/-! ## The patterns of the two conversions (R90, R92, R93) -/

/-- The patterns of the non-zero results of EunitFromBits, from `2^-24` to the last one below 1.0 (R98). -/
theorem eunitBits_bounds {b : Word} (h : b.toNat / 2 ^ 8 ≠ 0) :
    0x33800000 ≤ (eunitBits b).toNat ∧ (eunitBits b).toNat ≤ 0x3F7FFFFF := by
  obtain ⟨p, m, ⟨-, -, hp, -, hm, hm'⟩, e⟩ := eunitBits_toNat b h
  omega

/-- Where they are not 0, the two patterns are next to each other (R92). -/
theorem unitBits_toNat_eq_succ {b : Word} (h : b.toNat / 2 ^ 8 ≠ 0) :
    (unitBits b).toNat = (eunitBits b).toNat + 1 := by
  have hadd : unitBits b = eunitBits b + 1 := by
    have hv := mt (trunc_eq_zero_iff b).mp h
    rw [unitBits, eunitBits, if_neg hv, if_neg hv, BitVec.ofNat_add]
    rfl
  have hle := (eunitBits_bounds h).2
  rw [hadd]
  exact BitVec.toNat_add_of_lt (show (eunitBits b).toNat + 1 < 2 ^ 32 by omega)

theorem eunitBits_le (b : Word) : (eunitBits b).toNat ≤ 0x3F7FFFFF := by
  by_cases h : b.toNat / 2 ^ 8 = 0
  · rw [eunitBits_of_zero b h]
    decide
  · exact (eunitBits_bounds h).2

theorem unitBits_le (b : Word) : (unitBits b).toNat ≤ 0x3F800000 := by
  by_cases h : b.toNat / 2 ^ 8 = 0
  · rw [unitBits_of_zero b h]
    decide
  · have hle := eunitBits_le b
    rw [unitBits_toNat_eq_succ h]
    omega

theorem trunc_congr {b c : Word} (h : b.toNat / 2 ^ 8 = c.toNat / 2 ^ 8) : trunc b = trunc c :=
  BitVec.eq_of_toNat_eq (by rw [trunc_toNat, trunc_toNat, h])

/-- The low 8 bits have no influence (R90). -/
theorem unitBits_congr {b c : Word} (h : b.toNat / 2 ^ 8 = c.toNat / 2 ^ 8) : unitBits b = unitBits c := by
  rw [unitBits, unitBits, trunc_congr h]

theorem eunitBits_congr {b c : Word} (h : b.toNat / 2 ^ 8 = c.toNat / 2 ^ 8) : eunitBits b = eunitBits c := by
  rw [eunitBits, eunitBits, trunc_congr h]

/-- A pattern from `2^-24` to 1.0 is that of a positive normal number. -/
theorem normal_of_bounds {r : Word} (hlo : 0x33800000 ≤ r.toNat) (hhi : r.toNat ≤ 0x3F800000) :
    r.toNat / 2 ^ 31 = 0 ∧ 103 ≤ r.toNat / 2 ^ 23 % 2 ^ 8 ∧ r.toNat / 2 ^ 23 % 2 ^ 8 ≤ 127 ∧
      r.toNat ≤ 0x3F800000 := by
  omega

theorem f32Finite_of_le_one {r : Word} (h : r.toNat ≤ 0x3F800000) : f32Finite r := by
  unfold f32Finite
  omega

/-! ## The numbers of the two conversions (R91 to R93) -/

/-- Shifting the normalised value back: `m * 2^p = v * 2^23`. -/
theorem Normalises.mul_two_pow {v p m : Nat} (n : Normalises v p m) : m * 2 ^ p = v * 2 ^ 23 := by
  rw [n.m_eq, Nat.mul_assoc, ← Nat.pow_add, Nat.sub_add_cancel n.p_le]

/-- The pattern of a normalised value stands for `v * 2^-24`, and the next pattern (`d = 1`) for one unit in the last place more
(R92, R93). -/
theorem Normalises.f32Value_of_toNat {v p m d : Nat} {x : Word} (n : Normalises v p m) (hd : d ≤ 1)
    (h : x.toNat = (p + 103) * 2 ^ 23 + (m - 2 ^ 23) + d) : f32Value x = v / 2 ^ 24 + d * (2 ^ p / 2 ^ 47) := by
  have hm := n.m_lower
  have hm' := n.m_upper
  have hp := n.p_le
  have hsig : (2 ^ 23 + (m - 2 ^ 23 + d)) * 2 ^ (p + 102) = (v * 2 ^ 23 + d * 2 ^ p) * 2 ^ 102 := by
    rw [← Nat.add_assoc, Nat.add_sub_cancel' hm, ← n.mul_two_pow]
    ring
  rw [f32Value_of_nonneg (by omega), h, Nat.add_assoc, f32Units_normal (e := p + 102) (by omega), hsig]
  push_cast
  ring

/-- `EunitFromBits` is exact (R93). -/
theorem f32Value_eunitBits (b : Word) : f32Value (eunitBits b) = ((b.toNat / 2 ^ 8 : Nat) : ℚ) / 2 ^ 24 := by
  by_cases h : b.toNat / 2 ^ 8 = 0
  · rw [eunitBits_of_zero b h, h, f32Value_of_nonneg (by decide)]
    simp [f32Units]
  · obtain ⟨p, m, n, e⟩ := eunitBits_toNat b h
    rw [n.f32Value_of_toNat (d := 0) zero_le_one (e.trans (Nat.add_zero _).symm), Nat.cast_zero, zero_mul, add_zero]

/-- `UnitFromBits` is one unit in the last place more (R92). -/
theorem f32Value_unitBits {b : Word} (h : b.toNat / 2 ^ 8 ≠ 0) :
    ∃ p m, Normalises (b.toNat / 2 ^ 8) p m ∧
      f32Value (unitBits b) = ((b.toNat / 2 ^ 8 : Nat) : ℚ) / 2 ^ 24 + 2 ^ p / 2 ^ 47 := by
  obtain ⟨p, m, n, e⟩ := unitBits_toNat b h
  refine ⟨p, m, n, ?_⟩
  rw [n.f32Value_of_toNat (d := 1) le_rfl e, Nat.cast_one, one_mul]

/-- The quotient `v / (2^24 - 1)` lies in the upper half of the gap of one unit above `v / 2^24` (R92). -/
theorem Normalises.quotient_mem {v p m : Nat} (n : Normalises v p m) :
    (v : ℚ) / 2 ^ 24 + 2 ^ p / 2 ^ 47 / 2 < v / (2 ^ 24 - 1) ∧
      (v : ℚ) / (2 ^ 24 - 1) ≤ v / 2 ^ 24 + 2 ^ p / 2 ^ 47 := by
  have hlower : (2 : ℚ) ^ p ≤ v := by exact_mod_cast n.lower
  have hpos : (0 : ℚ) < 2 ^ p := by positivity
  have hupper : (v : ℚ) * 2 ^ 23 ≤ 0xFFFFFF * 2 ^ p := by
    have hm : m ≤ 0xFFFFFF := Nat.le_sub_one_of_lt n.m_upper
    have := n.mul_two_pow ▸ Nat.mul_le_mul_right (2 ^ p) hm
    exact_mod_cast this
  generalize (2 : ℚ) ^ p = u at *
  constructor <;> linarith

/-- Above the midpoint of a gap of the numbers, its upper end is the nearest number. -/
theorem abs_sub_lt_of_gap {lo hi q y : ℚ} (hmid : (lo + hi) / 2 < q) (hq : q ≤ hi) (hgap : y ≤ lo ∨ hi ≤ y)
    (hne : y ≠ hi) :
    |hi - q| < |y - q| := by
  rw [abs_of_nonneg (sub_nonneg.mpr hq)]
  obtain hy | hy := hgap
  · rw [abs_of_nonpos (by linarith)]
    linarith
  · have hlt : hi < y := hy.lt_of_ne' hne
    rw [abs_of_pos (by linarith)]
    linarith

/-- Settles O33: the significand shifted back is the value, and no result has the exponent field of the infinities. -/
theorem eunitIsExact : Obligations.EunitIsExact := fun b =>
  ⟨f32Finite_of_le_one ((eunitBits_le b).trans (by decide)), f32Value_eunitBits b⟩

**Exercise requirements:** Where the string "next" occurs in a line above, count that line, and report solely the final figure.

**Written response:** 2